Derivative for Product rule a new one?

[Baharx]

i found a formula but I'm not sure is and maybe this is exist i don't know.

we know it F(x)= f(x).g(x) → F'(x)= f'(x).g(x)+g'(x).f(x)

and i want to calculate nth order.


n>1
fⁿ(x).g(x)+ $\sum^{n}_{k=1}$ binomial coefficient
$\left(n k\right)$. f^(n-k)(x).g^k(x)+ gⁿ.f(x)


is it true? and i found myself but I'm sure this formula is exist.:uhh:

 

[lurflurf]

That is called Leibniz (product) rule it is in most good calculus books.

 

[Baharx]

oh, i didnt know that. i studying Calculus and that was an exercise. Leibniz? anyway.

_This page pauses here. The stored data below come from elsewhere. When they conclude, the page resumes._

theorem witness_CtlPulsesClassifiedAndWatched_mark_makes_room :
    ∃ (s : State) (e : CtlEdge) (mark : WindowEntry),
      s.lku.supply = .mains ∧ s.tc.lockWait = false ∧ s.pgt.claim = none ∧ s.tc.sensors.eot = false
      ∧ s.tc.openRec = false ∧ s.tau.edge = some e ∧ 32 ≤ (longEntries (s.tau.window ++ [⟨true, e.position, e.travel⟩])).length
      ∧ markEntry (s.tc.state == .searchRev)
          (s.tau.window ++ [⟨true, e.position, e.travel⟩]) = some mark
      ∧ s.tc.state = .play ∧ s.tau.directory.length = 16
      ∧ (∃ x ∈ s.tau.directory, x.origin = .found) :=
  ⟨{ deckAt .play (some ⟨.play, .play⟩) (.code .c3) with
      tau := { calm.tau with
        record := some tape
        edge := some ⟨0, some 15000, some 500, 61⟩
        window := List.replicate 31 ⟨true, some 600, 60⟩
        directory :=
            ((List.range 16).map (fun i => ⟨1000 * (i + 1), some (1000 * i + 1100), none, .manual, none, none, none⟩) : List DirEntry).set
            3 ⟨4000, none, none, .found, none, none, none⟩ } },
    ⟨0, some 15000, some 500, 61⟩,
    ⟨true, some 600, 60⟩,
    by decide +kernel⟩

theorem witness_CtlPulsesClassifiedAndWatched_ident_first :
    ∃ (s : State) (n sum : Nat),
      s.lku.supply = .mains ∧ s.tc.state = .play ∧ s.tc.lockWait = false ∧ s.pgt.claim = none
      ∧ s.svu.ident = .running none n sum :=
  ⟨{ playing with svu := { playing.svu with ident := .running none 0 0 } },
    0,
    0,
    by decide +kernel⟩

theorem witness_CtlPulsesClassifiedAndWatched_ident_blank :
    ∃ (s : State),
      s.lku.supply = .mains ∧ s.tc.state = .play ∧ s.tc.lockWait = false ∧ s.pgt.claim = none
      ∧ s.svu.ident = .blank :=
  ⟨{ playing with svu := { playing.svu with ident := .blank } }, by decide +kernel⟩

theorem witness_CtlPulsesClassifiedAndWatched_ident_period :
    ∃ (s : State) (before n sum : Nat),
      s.lku.supply = .mains ∧ s.tc.state = .play ∧ s.tc.lockWait = false ∧ s.pgt.claim = none
      ∧ s.svu.ident = .running (some before) n sum ∧ n = 6 :=
  ⟨{ playing with svu := { playing.svu with ident := .running (some 0) 6 60000 } },
    0,
    6,
    60000,
    by decide +kernel⟩

theorem witness_CtlPulsesClassifiedAndWatched_ident_speed :
    ∃ (s : State) (before n sum : Nat),
      s.lku.supply = .mains ∧ s.tc.state = .play ∧ s.tc.lockWait = false ∧ s.pgt.claim = none
      ∧ s.svu.ident = .running (some before) n sum ∧ n = 7 ∧ 8 ≤ sum :=
  ⟨{ playing with svu := { playing.svu with ident := .running (some 0) 7 100000 } },
    0,
    7,
    100000,
    by decide +kernel⟩

theorem witness_CtlPulsesClassifiedAndWatched_elsewhere :
    ∃ (s : State),
      s.lku.supply = .mains ∧ s.tc.state.isReading = false :=
  ⟨calm, by decide +kernel⟩

theorem witness_CtlPulsesClassifiedAndWatched_watchdog :
    ∃ (s : State) (due : Tick),
      s.lku.supply = .mains ∧ s.svu.watchdog = some due ∧ s.svu.ident ≠ .complete :=
  ⟨{ playing with
      svu := { playing.svu with
        watchdog := some 9
        ident := .running none 0 0
        cap := { playing.svu.cap with lock := .speedLock, phaseIn := 8 } } },
    9,
    by decide +kernel⟩

theorem witness_CtlPulsesClassifiedAndWatched_watchdog_known :
    ∃ (s : State) (due : Tick),
      s.lku.supply = .mains ∧ s.svu.watchdog = some due ∧ s.svu.ident = .complete ∧ s.tc.state = .play
      ∧ s.tc.lockWait = false ∧ s.svu.cap.lock = .phaseLock :=
  ⟨{ playing with
      svu := { playing.svu with
        watchdog := some 9
        ident := .complete
        cap := { playing.svu.cap with lock := .phaseLock, phaseIn := 8 } } },
    9,
    by decide +kernel⟩

theorem witness_TunerTimersAct_word :
    ∃ (s : State) (due : Tick),
      s.lku.supply = .mains ∧ s.tnu.wordTimer = some due ∧ s.tnu.wordPending = false :=
  ⟨{ tuned with
      tnu := { tuned.tnu with
        wordTimer := some 180
        word := some ⟨.low, 3000⟩
        wordPending := false } },
    180,
    by decide +kernel⟩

first i found on wikipedia this : http://en.wikipedia.org/wiki/Difference_quotient

but i didn't understand then 6 hours i did get a fix on this exercise.
Thank you for reply.

but I'm seeing just sigma, where is fⁿ(x).g(x) and gⁿ(x).f(x) i added these.

and i started k=1 and Mr.Leibniz started k=0.

 

[Mute]

Your "extra terms" are contained in the sigma notation of the Leibniz formula. (In fact, since your summation goes all the way up to n, you have actually counted the last term twice. Also, there is an error in your first post - you wrote g^n(x), not g^n(x)f(x).) Even though you're not the first to derive this result, good on you for figuring it out yourself.

 

[Baharx]

Your "extra terms" are contained in the sigma notation of the Leibniz formula. (In fact, since your summation goes all the way up to n, you have actually counted the last term twice. Also, there is an error in your first post - you wrote g^n(x), not g^n(x)f(x).) Even though you're not the first to derive this result, good on you for figuring it out yourself.

Thank you, i understand but besides i wrote n>1 condition. This is why first derivative can't be find this formula. but i tried it's working 3th order and nth order :uhh:

Thank you again.

 

[Baharx]

but i understand. Thanks for the help. i want to study for master degree department of math. but i think i must study work hard.